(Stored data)
"""

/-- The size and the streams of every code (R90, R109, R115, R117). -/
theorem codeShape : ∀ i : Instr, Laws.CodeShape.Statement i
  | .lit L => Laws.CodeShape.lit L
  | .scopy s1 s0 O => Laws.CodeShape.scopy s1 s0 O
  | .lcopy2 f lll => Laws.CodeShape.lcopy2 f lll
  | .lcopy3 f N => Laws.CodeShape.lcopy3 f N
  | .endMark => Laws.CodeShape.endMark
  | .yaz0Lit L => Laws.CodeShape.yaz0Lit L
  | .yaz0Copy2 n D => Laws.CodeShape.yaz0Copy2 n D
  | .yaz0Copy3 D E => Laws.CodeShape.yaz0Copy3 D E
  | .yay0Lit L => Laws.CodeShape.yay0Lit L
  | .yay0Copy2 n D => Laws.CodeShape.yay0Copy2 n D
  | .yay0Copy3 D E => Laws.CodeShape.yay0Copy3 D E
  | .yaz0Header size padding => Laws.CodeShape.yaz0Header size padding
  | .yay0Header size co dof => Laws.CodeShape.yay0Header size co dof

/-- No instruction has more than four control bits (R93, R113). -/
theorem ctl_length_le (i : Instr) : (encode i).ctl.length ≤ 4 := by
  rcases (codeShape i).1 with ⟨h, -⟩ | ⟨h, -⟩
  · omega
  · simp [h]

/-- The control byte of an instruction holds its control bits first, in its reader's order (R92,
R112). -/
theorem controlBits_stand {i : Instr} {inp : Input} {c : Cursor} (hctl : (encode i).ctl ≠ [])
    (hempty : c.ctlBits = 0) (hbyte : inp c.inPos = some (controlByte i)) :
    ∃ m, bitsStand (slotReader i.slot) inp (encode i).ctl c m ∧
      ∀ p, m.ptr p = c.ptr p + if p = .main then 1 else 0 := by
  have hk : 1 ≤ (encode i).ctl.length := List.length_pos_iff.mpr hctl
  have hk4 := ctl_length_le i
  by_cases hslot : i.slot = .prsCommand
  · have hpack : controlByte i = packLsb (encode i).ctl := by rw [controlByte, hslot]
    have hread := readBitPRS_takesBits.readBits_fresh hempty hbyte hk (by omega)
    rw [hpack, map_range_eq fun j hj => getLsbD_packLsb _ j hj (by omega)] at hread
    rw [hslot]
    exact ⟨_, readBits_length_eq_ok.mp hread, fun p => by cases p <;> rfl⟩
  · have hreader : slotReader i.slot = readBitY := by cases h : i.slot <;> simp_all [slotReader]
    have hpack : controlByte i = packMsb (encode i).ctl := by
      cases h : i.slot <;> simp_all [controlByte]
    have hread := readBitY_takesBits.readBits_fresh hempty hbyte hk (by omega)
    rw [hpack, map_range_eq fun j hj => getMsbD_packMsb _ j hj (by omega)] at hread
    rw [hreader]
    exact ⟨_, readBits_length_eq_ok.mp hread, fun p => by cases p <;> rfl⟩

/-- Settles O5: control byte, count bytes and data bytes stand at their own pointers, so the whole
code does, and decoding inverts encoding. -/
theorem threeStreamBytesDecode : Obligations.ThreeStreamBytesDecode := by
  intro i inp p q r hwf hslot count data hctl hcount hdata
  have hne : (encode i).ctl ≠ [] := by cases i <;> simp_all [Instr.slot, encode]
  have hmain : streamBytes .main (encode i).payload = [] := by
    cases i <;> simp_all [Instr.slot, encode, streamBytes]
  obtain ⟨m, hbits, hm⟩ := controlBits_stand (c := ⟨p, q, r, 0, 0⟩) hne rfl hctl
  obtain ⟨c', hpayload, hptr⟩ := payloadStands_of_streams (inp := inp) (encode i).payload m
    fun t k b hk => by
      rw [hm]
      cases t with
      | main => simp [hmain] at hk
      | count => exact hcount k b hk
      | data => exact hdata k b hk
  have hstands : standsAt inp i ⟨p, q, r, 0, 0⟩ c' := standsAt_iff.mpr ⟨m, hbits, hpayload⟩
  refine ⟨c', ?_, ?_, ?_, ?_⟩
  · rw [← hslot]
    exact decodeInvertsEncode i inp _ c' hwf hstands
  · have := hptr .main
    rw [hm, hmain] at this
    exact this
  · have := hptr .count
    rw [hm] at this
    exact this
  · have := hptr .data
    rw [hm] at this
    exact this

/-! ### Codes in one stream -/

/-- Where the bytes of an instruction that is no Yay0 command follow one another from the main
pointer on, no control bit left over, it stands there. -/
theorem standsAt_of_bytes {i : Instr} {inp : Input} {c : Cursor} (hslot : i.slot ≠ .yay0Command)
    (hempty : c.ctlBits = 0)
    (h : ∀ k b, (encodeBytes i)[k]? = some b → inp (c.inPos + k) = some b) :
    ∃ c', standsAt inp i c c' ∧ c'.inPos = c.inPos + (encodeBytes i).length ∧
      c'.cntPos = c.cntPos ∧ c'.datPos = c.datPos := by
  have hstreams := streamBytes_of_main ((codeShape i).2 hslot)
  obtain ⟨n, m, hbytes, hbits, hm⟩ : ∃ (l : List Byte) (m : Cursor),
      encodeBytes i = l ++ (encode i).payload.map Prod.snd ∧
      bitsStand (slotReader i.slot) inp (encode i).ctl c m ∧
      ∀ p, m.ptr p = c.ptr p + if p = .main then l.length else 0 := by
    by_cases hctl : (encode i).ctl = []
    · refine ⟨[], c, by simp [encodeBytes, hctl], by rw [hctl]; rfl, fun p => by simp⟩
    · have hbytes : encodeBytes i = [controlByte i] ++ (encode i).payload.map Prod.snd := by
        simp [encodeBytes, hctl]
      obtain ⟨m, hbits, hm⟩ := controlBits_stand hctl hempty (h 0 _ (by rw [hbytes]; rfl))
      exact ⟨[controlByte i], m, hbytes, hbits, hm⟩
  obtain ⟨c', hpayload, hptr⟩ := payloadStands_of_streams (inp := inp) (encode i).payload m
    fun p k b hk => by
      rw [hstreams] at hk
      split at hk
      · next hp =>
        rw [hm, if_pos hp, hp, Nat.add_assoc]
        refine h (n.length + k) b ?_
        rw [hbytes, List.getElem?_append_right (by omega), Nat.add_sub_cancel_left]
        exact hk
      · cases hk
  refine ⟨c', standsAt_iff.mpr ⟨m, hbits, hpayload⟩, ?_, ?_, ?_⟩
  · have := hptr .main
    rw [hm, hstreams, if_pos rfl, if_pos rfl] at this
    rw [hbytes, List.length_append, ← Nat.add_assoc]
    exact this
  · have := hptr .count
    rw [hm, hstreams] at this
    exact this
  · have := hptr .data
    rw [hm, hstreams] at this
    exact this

"""
"""

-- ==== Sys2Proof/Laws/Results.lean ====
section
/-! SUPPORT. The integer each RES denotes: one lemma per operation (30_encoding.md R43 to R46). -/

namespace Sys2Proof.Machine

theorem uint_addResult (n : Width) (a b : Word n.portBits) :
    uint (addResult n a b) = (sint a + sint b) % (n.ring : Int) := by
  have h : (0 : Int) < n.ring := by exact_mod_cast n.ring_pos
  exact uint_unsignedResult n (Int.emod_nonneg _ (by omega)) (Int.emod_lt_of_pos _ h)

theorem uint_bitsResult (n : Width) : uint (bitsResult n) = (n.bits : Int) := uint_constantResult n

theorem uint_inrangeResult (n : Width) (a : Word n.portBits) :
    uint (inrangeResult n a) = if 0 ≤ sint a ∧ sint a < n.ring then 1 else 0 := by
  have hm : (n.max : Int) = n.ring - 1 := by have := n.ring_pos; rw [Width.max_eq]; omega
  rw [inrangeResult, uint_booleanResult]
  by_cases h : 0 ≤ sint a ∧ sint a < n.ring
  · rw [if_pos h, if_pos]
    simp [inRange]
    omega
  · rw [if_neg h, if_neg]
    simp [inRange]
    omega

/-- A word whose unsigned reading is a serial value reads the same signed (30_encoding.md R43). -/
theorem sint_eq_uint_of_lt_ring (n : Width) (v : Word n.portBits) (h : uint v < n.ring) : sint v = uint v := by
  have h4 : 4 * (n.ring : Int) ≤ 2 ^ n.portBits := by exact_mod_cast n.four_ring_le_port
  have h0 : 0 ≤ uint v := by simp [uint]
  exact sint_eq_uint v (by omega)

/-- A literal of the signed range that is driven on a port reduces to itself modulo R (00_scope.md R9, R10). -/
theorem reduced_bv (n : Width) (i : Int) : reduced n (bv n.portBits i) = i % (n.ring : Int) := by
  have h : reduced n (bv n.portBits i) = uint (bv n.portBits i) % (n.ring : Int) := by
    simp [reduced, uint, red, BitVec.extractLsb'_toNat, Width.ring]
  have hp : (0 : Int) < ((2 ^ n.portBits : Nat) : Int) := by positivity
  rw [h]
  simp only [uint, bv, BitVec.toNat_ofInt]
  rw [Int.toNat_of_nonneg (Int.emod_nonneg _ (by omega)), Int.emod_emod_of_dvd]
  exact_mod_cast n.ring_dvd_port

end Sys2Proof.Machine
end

"""
"""

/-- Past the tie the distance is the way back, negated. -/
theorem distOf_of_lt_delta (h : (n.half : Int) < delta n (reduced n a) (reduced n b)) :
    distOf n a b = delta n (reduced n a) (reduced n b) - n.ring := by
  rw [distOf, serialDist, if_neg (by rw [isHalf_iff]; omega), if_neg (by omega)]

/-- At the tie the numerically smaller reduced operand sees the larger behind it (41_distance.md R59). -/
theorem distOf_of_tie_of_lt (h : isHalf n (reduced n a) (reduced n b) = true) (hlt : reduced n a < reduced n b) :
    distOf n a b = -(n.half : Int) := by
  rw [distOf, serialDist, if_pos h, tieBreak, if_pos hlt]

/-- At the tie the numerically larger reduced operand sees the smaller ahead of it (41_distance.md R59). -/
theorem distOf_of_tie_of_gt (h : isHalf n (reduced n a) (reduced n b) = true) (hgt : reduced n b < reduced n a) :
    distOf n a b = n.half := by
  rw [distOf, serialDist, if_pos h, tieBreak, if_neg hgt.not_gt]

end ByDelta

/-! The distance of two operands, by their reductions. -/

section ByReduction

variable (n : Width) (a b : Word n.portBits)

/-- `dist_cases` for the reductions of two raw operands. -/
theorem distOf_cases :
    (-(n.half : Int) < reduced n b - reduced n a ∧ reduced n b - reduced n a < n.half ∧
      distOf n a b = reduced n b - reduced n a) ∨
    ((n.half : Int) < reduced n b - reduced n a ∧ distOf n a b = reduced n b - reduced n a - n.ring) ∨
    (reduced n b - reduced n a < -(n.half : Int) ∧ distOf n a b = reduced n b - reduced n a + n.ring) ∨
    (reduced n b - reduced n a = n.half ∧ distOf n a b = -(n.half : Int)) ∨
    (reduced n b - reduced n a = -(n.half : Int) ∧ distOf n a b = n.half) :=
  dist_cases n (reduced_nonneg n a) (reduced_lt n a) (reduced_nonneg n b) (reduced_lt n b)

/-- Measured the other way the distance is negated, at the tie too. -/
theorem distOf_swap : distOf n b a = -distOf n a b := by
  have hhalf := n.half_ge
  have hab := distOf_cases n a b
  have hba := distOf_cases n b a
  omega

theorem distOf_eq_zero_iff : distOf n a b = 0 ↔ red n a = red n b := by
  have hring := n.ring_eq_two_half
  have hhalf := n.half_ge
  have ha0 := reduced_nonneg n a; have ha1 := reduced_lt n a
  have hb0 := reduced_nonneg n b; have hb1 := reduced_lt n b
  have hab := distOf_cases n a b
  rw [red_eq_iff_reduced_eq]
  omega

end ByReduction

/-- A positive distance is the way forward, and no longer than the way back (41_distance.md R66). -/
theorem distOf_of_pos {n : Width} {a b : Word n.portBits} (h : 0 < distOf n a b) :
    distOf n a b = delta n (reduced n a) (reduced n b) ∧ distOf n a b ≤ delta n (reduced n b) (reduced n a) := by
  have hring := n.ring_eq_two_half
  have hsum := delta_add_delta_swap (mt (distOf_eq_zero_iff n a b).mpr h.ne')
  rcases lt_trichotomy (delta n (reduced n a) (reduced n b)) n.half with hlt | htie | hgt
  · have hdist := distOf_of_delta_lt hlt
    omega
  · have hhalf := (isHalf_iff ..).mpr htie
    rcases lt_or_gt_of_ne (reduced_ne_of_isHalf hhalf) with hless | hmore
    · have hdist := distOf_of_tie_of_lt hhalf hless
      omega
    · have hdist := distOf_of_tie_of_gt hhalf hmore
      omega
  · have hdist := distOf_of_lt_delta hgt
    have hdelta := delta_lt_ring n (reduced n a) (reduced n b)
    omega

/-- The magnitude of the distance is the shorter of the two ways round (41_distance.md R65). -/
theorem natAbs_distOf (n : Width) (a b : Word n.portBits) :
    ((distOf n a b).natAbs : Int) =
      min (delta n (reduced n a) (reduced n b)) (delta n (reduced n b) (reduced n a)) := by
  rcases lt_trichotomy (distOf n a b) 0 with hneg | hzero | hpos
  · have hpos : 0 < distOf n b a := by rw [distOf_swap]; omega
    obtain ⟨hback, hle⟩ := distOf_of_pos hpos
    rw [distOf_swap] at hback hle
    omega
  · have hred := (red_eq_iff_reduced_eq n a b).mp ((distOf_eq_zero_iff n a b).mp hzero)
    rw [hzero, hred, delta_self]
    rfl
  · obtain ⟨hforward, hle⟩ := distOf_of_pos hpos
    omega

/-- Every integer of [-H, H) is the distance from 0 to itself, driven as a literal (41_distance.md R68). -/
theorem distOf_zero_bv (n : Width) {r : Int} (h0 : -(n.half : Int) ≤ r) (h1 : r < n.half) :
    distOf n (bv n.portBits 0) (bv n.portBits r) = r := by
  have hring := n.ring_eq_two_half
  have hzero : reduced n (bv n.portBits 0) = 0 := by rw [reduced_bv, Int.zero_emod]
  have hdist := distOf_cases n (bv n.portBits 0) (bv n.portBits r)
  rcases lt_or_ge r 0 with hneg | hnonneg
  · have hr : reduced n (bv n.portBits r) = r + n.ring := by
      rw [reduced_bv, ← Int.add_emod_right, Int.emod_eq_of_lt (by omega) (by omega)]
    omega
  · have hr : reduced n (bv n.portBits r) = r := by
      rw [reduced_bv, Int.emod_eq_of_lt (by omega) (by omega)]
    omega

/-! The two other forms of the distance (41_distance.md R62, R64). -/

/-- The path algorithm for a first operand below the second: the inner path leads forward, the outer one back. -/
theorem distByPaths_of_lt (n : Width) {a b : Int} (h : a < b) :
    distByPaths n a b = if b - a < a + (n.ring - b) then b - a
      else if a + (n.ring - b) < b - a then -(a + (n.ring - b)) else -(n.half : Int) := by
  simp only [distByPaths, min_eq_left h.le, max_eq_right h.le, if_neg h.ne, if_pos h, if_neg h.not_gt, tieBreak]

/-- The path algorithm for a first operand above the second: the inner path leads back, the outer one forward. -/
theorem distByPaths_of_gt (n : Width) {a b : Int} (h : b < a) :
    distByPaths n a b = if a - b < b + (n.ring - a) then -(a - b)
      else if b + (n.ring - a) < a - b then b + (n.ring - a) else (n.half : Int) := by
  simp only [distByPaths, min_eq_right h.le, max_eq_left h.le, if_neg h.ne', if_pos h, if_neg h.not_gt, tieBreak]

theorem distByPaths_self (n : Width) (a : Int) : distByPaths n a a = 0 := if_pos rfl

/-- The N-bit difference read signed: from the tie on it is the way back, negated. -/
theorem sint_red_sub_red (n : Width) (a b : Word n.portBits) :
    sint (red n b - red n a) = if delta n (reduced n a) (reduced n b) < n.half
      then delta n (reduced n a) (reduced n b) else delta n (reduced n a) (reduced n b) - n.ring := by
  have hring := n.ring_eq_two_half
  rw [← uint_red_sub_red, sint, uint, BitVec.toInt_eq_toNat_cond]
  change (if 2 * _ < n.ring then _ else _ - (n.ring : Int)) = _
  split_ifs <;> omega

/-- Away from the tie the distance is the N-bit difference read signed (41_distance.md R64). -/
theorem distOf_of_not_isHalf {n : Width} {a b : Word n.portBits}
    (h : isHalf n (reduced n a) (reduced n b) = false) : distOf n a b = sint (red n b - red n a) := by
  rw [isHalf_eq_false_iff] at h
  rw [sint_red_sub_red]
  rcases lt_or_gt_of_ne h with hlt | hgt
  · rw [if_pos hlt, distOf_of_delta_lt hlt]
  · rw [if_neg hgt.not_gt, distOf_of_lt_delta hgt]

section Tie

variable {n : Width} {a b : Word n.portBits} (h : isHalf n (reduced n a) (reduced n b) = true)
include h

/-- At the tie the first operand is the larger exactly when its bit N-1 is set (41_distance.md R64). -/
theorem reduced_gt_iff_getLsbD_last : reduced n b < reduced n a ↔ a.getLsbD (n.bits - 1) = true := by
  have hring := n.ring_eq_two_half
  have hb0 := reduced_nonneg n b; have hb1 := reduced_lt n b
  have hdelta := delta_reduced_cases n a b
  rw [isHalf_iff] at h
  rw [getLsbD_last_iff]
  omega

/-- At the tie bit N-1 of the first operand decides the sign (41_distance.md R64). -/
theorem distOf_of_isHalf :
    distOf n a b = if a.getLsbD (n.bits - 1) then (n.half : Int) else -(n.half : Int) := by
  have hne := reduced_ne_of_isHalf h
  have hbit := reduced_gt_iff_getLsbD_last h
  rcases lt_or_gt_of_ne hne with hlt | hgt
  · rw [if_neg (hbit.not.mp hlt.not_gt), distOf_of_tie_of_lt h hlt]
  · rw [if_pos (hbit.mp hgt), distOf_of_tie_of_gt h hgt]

"""

**What you are asked to do**
Given the records above, return exactly the lines starting at the line containing "Laws.CodeShape.lcopy3 f N" and ending at the line containing "Laws.CodeShape.yay0Copy3 D E", including both.

**Exercise answer**
  | .lcopy3 f N => Laws.CodeShape.lcopy3 f N
  | .endMark => Laws.CodeShape.endMark
  | .yaz0Lit L => Laws.CodeShape.yaz0Lit L
  | .yaz0Copy2 n D => Laws.CodeShape.yaz0Copy2 n D
  | .yaz0Copy3 D E => Laws.CodeShape.yaz0Copy3 D E
  | .yay0Lit L => Laws.CodeShape.yay0Lit L
  | .yay0Copy2 n D => Laws.CodeShape.yay0Copy2 n D
  | .yay0Copy3 D E => Laws.CodeShape.yay0Copy3 D E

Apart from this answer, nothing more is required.